**WHAT THE EXERCISE ASKS:** Copy precisely the first line of the material below and every later line, stopping with the line that contains "if !x.isFinite then none".
[Start of section]
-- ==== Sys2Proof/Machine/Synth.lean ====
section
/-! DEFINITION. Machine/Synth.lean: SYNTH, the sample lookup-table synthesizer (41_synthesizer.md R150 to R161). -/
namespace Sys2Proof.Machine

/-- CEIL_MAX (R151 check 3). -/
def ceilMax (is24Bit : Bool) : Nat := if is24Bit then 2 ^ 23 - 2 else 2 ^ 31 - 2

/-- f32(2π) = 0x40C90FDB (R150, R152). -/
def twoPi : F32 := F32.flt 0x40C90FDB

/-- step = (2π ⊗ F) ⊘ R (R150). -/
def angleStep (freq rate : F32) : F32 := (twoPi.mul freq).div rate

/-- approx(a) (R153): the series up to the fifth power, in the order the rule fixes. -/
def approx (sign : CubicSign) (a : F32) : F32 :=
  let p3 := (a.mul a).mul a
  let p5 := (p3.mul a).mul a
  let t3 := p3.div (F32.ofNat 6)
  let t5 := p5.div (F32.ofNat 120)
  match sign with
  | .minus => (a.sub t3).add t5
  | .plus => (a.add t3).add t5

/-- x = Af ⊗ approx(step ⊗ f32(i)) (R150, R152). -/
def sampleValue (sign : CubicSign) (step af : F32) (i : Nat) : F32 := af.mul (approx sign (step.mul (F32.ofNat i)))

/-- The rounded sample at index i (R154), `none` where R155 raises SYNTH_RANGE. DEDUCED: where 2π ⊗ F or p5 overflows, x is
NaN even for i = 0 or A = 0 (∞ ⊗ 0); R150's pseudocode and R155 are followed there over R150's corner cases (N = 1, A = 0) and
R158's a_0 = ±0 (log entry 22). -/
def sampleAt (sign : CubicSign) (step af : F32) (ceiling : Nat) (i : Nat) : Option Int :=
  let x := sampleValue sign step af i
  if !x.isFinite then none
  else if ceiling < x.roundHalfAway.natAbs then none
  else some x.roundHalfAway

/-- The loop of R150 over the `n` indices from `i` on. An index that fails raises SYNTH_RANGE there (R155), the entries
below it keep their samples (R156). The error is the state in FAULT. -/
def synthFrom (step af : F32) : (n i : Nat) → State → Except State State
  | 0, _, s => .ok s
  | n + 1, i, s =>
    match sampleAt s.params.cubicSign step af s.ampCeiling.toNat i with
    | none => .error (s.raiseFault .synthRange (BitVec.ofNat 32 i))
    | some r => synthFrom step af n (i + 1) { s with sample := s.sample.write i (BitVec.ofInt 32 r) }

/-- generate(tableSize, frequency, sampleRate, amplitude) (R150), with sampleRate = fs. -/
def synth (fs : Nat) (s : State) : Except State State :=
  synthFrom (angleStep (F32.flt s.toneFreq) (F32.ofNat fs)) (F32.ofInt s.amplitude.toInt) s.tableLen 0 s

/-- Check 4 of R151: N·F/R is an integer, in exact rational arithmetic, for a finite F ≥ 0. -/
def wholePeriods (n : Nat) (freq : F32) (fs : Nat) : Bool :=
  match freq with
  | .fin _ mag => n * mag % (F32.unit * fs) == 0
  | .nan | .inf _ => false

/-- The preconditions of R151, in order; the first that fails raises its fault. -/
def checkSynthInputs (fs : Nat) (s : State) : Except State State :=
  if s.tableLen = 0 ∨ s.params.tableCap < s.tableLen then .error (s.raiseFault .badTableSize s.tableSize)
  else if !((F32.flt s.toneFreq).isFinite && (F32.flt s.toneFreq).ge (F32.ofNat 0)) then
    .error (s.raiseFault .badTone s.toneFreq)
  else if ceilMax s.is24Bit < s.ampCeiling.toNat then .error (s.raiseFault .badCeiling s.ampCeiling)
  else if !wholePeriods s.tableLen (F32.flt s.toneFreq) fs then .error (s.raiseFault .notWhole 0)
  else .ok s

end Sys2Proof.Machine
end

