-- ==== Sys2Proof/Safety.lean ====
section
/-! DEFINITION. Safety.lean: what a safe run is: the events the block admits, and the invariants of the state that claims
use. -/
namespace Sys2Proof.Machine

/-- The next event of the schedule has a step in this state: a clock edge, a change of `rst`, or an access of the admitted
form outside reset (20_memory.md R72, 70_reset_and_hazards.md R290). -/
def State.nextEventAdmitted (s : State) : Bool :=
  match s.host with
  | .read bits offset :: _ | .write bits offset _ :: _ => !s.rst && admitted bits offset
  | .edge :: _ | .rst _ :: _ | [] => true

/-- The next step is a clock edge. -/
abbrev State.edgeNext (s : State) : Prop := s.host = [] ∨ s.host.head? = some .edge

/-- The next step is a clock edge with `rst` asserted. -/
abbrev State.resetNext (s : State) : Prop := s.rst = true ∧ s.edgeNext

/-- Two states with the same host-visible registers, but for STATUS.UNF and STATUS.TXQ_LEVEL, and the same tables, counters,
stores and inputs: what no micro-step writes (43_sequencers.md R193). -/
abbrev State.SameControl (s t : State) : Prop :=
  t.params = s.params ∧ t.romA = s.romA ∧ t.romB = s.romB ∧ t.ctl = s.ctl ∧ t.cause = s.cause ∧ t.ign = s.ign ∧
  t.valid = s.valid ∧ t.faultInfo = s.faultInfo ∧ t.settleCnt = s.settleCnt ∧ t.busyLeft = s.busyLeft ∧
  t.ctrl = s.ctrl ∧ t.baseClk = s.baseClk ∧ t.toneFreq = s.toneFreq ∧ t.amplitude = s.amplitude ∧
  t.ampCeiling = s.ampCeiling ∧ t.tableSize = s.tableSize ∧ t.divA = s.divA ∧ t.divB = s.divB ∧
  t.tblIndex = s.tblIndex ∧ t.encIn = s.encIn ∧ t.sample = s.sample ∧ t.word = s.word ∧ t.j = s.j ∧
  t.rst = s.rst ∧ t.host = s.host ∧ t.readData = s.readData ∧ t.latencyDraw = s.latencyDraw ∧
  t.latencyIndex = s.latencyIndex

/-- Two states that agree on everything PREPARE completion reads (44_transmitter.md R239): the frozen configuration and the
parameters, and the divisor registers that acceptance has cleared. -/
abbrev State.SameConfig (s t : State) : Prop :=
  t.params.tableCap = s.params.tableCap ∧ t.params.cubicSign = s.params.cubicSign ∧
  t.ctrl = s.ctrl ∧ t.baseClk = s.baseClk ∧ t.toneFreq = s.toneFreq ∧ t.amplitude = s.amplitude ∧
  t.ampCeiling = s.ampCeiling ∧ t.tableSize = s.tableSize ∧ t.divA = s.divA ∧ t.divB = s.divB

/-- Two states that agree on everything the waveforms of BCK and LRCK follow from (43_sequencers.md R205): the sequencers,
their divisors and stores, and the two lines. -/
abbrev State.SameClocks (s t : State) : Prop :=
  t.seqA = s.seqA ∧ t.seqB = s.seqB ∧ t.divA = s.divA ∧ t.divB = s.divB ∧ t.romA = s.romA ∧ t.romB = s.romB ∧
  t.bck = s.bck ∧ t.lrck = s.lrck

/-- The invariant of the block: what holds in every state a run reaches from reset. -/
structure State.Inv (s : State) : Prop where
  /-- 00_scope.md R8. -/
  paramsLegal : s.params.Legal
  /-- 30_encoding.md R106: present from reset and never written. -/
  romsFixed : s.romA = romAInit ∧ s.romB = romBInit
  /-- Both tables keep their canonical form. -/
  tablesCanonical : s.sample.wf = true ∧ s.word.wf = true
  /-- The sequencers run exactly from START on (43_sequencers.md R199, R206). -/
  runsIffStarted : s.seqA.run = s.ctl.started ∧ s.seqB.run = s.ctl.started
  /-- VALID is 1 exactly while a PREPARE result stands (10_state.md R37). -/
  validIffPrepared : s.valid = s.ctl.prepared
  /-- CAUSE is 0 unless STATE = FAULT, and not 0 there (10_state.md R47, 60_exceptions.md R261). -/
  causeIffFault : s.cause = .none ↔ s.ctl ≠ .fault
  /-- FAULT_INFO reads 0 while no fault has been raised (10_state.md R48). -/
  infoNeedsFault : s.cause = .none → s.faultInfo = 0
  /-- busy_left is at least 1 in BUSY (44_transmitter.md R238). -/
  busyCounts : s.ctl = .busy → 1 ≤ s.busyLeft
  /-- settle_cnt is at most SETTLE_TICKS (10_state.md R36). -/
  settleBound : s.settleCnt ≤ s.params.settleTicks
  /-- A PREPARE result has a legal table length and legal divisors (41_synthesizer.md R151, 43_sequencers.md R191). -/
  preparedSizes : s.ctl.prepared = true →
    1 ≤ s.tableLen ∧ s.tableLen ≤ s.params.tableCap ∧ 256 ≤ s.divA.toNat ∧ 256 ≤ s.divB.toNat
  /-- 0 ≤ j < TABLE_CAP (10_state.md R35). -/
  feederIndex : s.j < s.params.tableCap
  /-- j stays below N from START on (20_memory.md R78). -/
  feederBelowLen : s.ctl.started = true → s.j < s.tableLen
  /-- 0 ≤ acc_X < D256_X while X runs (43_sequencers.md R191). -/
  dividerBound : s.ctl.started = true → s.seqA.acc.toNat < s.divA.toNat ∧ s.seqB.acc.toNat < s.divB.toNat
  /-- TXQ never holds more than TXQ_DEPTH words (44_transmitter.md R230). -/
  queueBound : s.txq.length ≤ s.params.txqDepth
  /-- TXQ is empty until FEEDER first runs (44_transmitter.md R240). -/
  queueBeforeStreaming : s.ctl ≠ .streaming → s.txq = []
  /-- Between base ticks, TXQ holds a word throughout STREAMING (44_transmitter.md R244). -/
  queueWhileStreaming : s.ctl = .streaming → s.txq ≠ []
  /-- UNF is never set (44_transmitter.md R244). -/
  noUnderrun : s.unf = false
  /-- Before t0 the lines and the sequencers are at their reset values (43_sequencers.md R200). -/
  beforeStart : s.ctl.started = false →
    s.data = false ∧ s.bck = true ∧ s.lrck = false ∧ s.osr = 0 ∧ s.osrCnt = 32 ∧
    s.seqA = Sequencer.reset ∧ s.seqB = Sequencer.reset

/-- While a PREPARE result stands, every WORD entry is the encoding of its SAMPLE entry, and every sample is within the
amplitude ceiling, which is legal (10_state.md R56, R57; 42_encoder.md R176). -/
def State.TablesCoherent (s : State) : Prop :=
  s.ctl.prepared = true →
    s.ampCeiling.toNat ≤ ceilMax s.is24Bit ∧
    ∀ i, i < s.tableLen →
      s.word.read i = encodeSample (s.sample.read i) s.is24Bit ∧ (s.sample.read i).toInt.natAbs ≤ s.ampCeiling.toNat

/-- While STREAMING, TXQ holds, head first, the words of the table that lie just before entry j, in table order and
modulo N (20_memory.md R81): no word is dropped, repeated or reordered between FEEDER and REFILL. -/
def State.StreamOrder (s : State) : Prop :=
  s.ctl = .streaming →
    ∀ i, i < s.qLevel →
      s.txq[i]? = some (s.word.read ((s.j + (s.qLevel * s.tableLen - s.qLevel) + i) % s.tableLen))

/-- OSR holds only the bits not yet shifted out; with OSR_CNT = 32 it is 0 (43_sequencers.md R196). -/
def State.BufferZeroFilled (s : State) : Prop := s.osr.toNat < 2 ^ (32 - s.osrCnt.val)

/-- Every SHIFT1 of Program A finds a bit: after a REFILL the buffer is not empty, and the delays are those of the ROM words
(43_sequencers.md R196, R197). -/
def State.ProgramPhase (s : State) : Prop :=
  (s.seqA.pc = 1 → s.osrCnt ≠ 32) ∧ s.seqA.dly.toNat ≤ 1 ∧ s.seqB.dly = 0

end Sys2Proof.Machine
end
[End of section]
**SOLUTION TO THE EXERCISE:**
-- ==== Sys2Proof/Machine/Synth.lean ====
section
/-! DEFINITION. Machine/Synth.lean: SYNTH, the sample lookup-table synthesizer (41_synthesizer.md R150 to R161). -/
namespace Sys2Proof.Machine

/-- CEIL_MAX (R151 check 3). -/
def ceilMax (is24Bit : Bool) : Nat := if is24Bit then 2 ^ 23 - 2 else 2 ^ 31 - 2

/-- f32(2π) = 0x40C90FDB (R150, R152). -/
def twoPi : F32 := F32.flt 0x40C90FDB

/-- step = (2π ⊗ F) ⊘ R (R150). -/
def angleStep (freq rate : F32) : F32 := (twoPi.mul freq).div rate

/-- approx(a) (R153): the series up to the fifth power, in the order the rule fixes. -/
def approx (sign : CubicSign) (a : F32) : F32 :=
  let p3 := (a.mul a).mul a
  let p5 := (p3.mul a).mul a
  let t3 := p3.div (F32.ofNat 6)
  let t5 := p5.div (F32.ofNat 120)
  match sign with
  | .minus => (a.sub t3).add t5
  | .plus => (a.add t3).add t5

/-- x = Af ⊗ approx(step ⊗ f32(i)) (R150, R152). -/
def sampleValue (sign : CubicSign) (step af : F32) (i : Nat) : F32 := af.mul (approx sign (step.mul (F32.ofNat i)))

/-- The rounded sample at index i (R154), `none` where R155 raises SYNTH_RANGE. DEDUCED: where 2π ⊗ F or p5 overflows, x is
NaN even for i = 0 or A = 0 (∞ ⊗ 0); R150's pseudocode and R155 are followed there over R150's corner cases (N = 1, A = 0) and
R158's a_0 = ±0 (log entry 22). -/
def sampleAt (sign : CubicSign) (step af : F32) (ceiling : Nat) (i : Nat) : Option Int :=
  let x := sampleValue sign step af i
  if !x.isFinite then none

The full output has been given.